# Any toy day gift guide?



## Ruriko (Dec 9, 2015)

Does anyone have a guide to toy day to what gifts to give to your villagers? I already know my two clues but I don't know the correct gift it is


----------



## Kittyinpink87 (Dec 9, 2015)

I believe its always random for the player.


----------



## mayortash (Dec 9, 2015)

On Christmas you will get a sack of presents. If you have the clues from the villagers it will be pretty obvious who's meant to get what.


----------



## Belle of Pripyat (Dec 9, 2015)

It _is_ random. Be sure to write down the clues and that'll help you choose correctly from the bag of gifts Jingle gives you to pass out.


----------



## nerdatheart9490 (Dec 9, 2015)

Yeah, totally random. I always make a list of hints that the villagers give me over the month. They give you two hints, unless it's something like wallpaper. Then you get only one hint. Good luck!


----------



## ashjaed (Dec 9, 2015)

There is a guide that lists the colours for each item, I believe Thonky made it if you google it.

But you need to write down the hints your villagers give you. I usually use the DS's notes function so I don't lose a piece of paper or have to shut down the game.


----------



## Belle of Pripyat (Dec 9, 2015)

nerdatheart9490 said:


> They give you two hints, unless it's something like wallpaper. Then you get only one hint.

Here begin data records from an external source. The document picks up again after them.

/-! ## Media drive and print engine (Chapter 9) -/

/-- CAL, a calibration's MEDIA_STEP, and CALIBRATION_SUCCESS (R153 to R155). CAL on an IDLE engine begins a
calibration of GAP or MARK stock, completes one of CONT stock at once, ending CAL-FAIL's condition as any success does
(the model's reading, log entry 23) and leaving the idle timer as it is (log entry 56), and is otherwise refused with
BUSY; FEED begins one on an uncalibrated engine (origin PANEL), and so does the label start that GO's removal of the
last reason allows (origin AUTO). Each step is counted and its edge recorded, with the level that the sensor then
reads as its operand (log entry 4); 96 steps after the second capture CALIBRATION_SUCCESS, an event of its own (log
entry 18), makes the pitch, sense and next top the measured ones, offers CAL pitch and leaves the engine IDLE. At the
step at which a failure is known the engine is IDLE and uncalibrated with pitch and sense as before, CAL-FAIL is
raised, CAL FAIL offered, and the copy of an AUTO calibration FAILED; stated where a pause reason holds back the label
that could follow. -/
def Obligations.CalibrationLearnsPitch : Prop :=
  let begun (origin : CalOrigin) (copy : Option CopyId) (s : State) : State := { s with
    hi := { s.hi with idleTimer := none }
    pe := { s.pe with
      engine := .calibrating, calibrated := false, violations := 0, stepTime := 1250, lastCapture := none
      lastGapStart := none, tops := []
      cal := some { origin := origin, copy := copy, steps := 0, edges := [] } } }
  (∀ s : State, Takes .cal formNone () s →
    let s0 := removeRecord s
    (s.pe.engine = .idle → s.pe.presented = none → calibrationAllowed s.pe.pause = true → s0.pe.stock ≠ .cont →
      exec .cal s = .next (begun .host none s0))
    ∧ (s.pe.engine = .idle → s.pe.presented = none → calibrationAllowed s.pe.pause = true → s0.pe.stock = .cont →
      s.pe.pause.isEmpty = false →
      exec .cal s = .next (offerReport (.cal (some s0.pe.contPitch)) (endCondition .calFail { s0 with
        pe := { s0.pe with
          pitch := s0.pe.contPitch, calibrated := true, tops := [s.pe.position], violations := 0 } })))
    ∧ (s.pe.engine ≠ .idle ∨ s.pe.presented ≠ none ∨ calibrationAllowed s.pe.pause = false →
      exec .cal s = .next (enterReport (.err .busy (some (Sys2Proof.txt "CAL"))) s0)))
  ∧ (∀ (s : State) (level : SensorLevel), s.powered = true → (faultOf s .mediaOut).active = false →
    (∀ k, noticeOwed s k = false) → s.ss.start ≠ .loading → s.ss.start ≠ .startRdy → s.pe.engine = .idle →
    s.pe.presented = none → calibrationAllowed s.pe.pause = true → (takeGeometry s).pe.calibrated = false →
    (takeGeometry s).pe.stock ≠ .cont → exec (.feedKey level) s = .next (begun .panel none (takeGeometry s)))
  ∧ (∀ (s : State) (id : CopyId), Takes .go formNone () s → s.pe.engine = .idle → s.pe.presented = none →
    s.pe.pause = { host := true } → nextPrintCopy s = some id → renderReady s id = true →
    (s.lp.on = true → s.ss.settings.mode = .trigger → ∃ c, copyOf s id = some c ∧ c.bound = true) →
    (faultOf s .calFail).active = false →
    let s0 := removeRecord s
    s0.pe.calibrated = false → s0.pe.stock ≠ .cont →
    exec .go s = .next (begun .auto (some id) { s0 with pe := { s0.pe with pause := {} } }))
  ∧ (∀ (s : State) (c : Calibration) (level : SensorLevel), s.powered = true → s.pe.engine = .calibrating →
    s.pe.cal = some c → calibrationArrived s c = false → s.pe.position < 2147483647 →
    let p := s.pe.position + 1
    let edge := s.pe.furthest < p ∧ level ≠ s.pe.sensor ∧ s.pe.stock ≠ .cont
    let c' : Calibration := { c with
      steps := c.steps + 1, edges := if edge then c.edges ++ [{ position := p, level := level }] else c.edges }
    (c'.judge ≠ .failed → exec (.mediaStep level) s = .next { s with pe := { s.pe with
      position := p, furthest := max s.pe.furthest p, sensor := level, cal := some c' } })
    ∧ (c'.judge = .failed → s.pe.pause.isEmpty = false → s.ss.settings.media = s.pe.stock →
      s.ss.settings.pitch = s.pe.contPitch →
      ∃ t, exec (.mediaStep level) s = .next t
        ∧ t.pe = { s.pe with
          position := p, furthest := max s.pe.furthest p, sensor := level, cal := none, calibrated := false
          engine := .idle, stepTime := 0 }
        ∧ (faultOf t .calFail).active = true ∧ (faultOf t .calFail).latched = true
        ∧ (c.copy = none → t.jl = (offerReport (.cal none) (raiseFault .calFail s)).jl ∧ t.jq = s.jq ∧ t.br = s.br)
        ∧ (∀ id j k, c.copy = some id → jobOf s id.tag = some j →
          (∃ x ∈ j.copies, x.number ≠ id.number ∧ x.state.isTerminal = false) → copyOf s id = some k →
          k.state = .rendering ∨ k.state = .rendered →
          copyOf t id = some { k with state := .terminal .failed, bound := false })))
  ∧ (∀ c : Calibration, c.judge = .failed ↔
    (3 ≤ c.edges.length ∧ c.gapLevel = none)
      ∨ (∃ a b, c.captures = some (a, b) ∧ (b - a < 104 ∨ 2400 < b - a))
      ∨ (c.captures = none ∧ 3000 ≤ c.steps))
  ∧ (∀ (s : State) (c : Calibration) (s1 s2 : Int) (g : SensorLevel), s.powered = true → s.pe.engine = .calibrating →
    s.pe.cal = some c → c.judge = .found s1 s2 g → s2 + 96 ≤ s.pe.position → s.pe.pause.isEmpty = false →
    s.ss.settings.media = s.pe.stock → s.ss.settings.pitch = s.pe.contPitch →
    ∃ t, exec .calibrationSuccess s = .next t ∧ 104 ≤ s2 - s1 ∧ s2 - s1 ≤ 2400
      ∧ t.pe = { s.pe with
        pitch := (s2 - s1).toNat, sense := if g = .low then .lowGap else .highGap, calibrated := true
        lastCapture := some s2, tops := [s2 + 96], cal := none, engine := .idle, stepTime := 0 }
      ∧ t.hi = { s.hi with
        idleTimer := if s.hi.power = .on then some s.ss.settings.idle else s.hi.idleTimer }
      ∧ (faultOf t .calFail).active = false ∧ t.jl = (offerReport (.cal (some (s2 - s1).toNat)) s).jl
      ∧ t.jq = s.jq ∧ t.br = s.br ∧ t.lp = s.lp ∧ t.os = s.os)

That's not true. In my other town, Cally told me she wants orange wallpaper. Another villager asked for gray carpet.


----------



## piske (Dec 9, 2015)

If you TT around does it change want your villagers ask for? I've noticed conflicting requests from my villagers.


----------



## contententity (Dec 9, 2015)

im pretty sure it's random, so there is no way someone would compile a guide. just make sure you write down what your villagers ask for so you know which one to give to them when toy day comes around~
and like ppl mentioned before, you dont buy the gifts, jingle will give you a sack with items and everyone's gifts will be in there, you just have to give them to the right villager.


----------



## kyoko xo (Dec 9, 2015)

Lolly told me she wanted something colorful, and then she said carpet, so I knew she wanted a colorful carpet--but I TTed back to March, her birth month...so yeah, lol

- - - Post Merge - - -

I'm going with all of the posts above, though, it's probably random. I'm not sure; I've never experienced toy day.


----------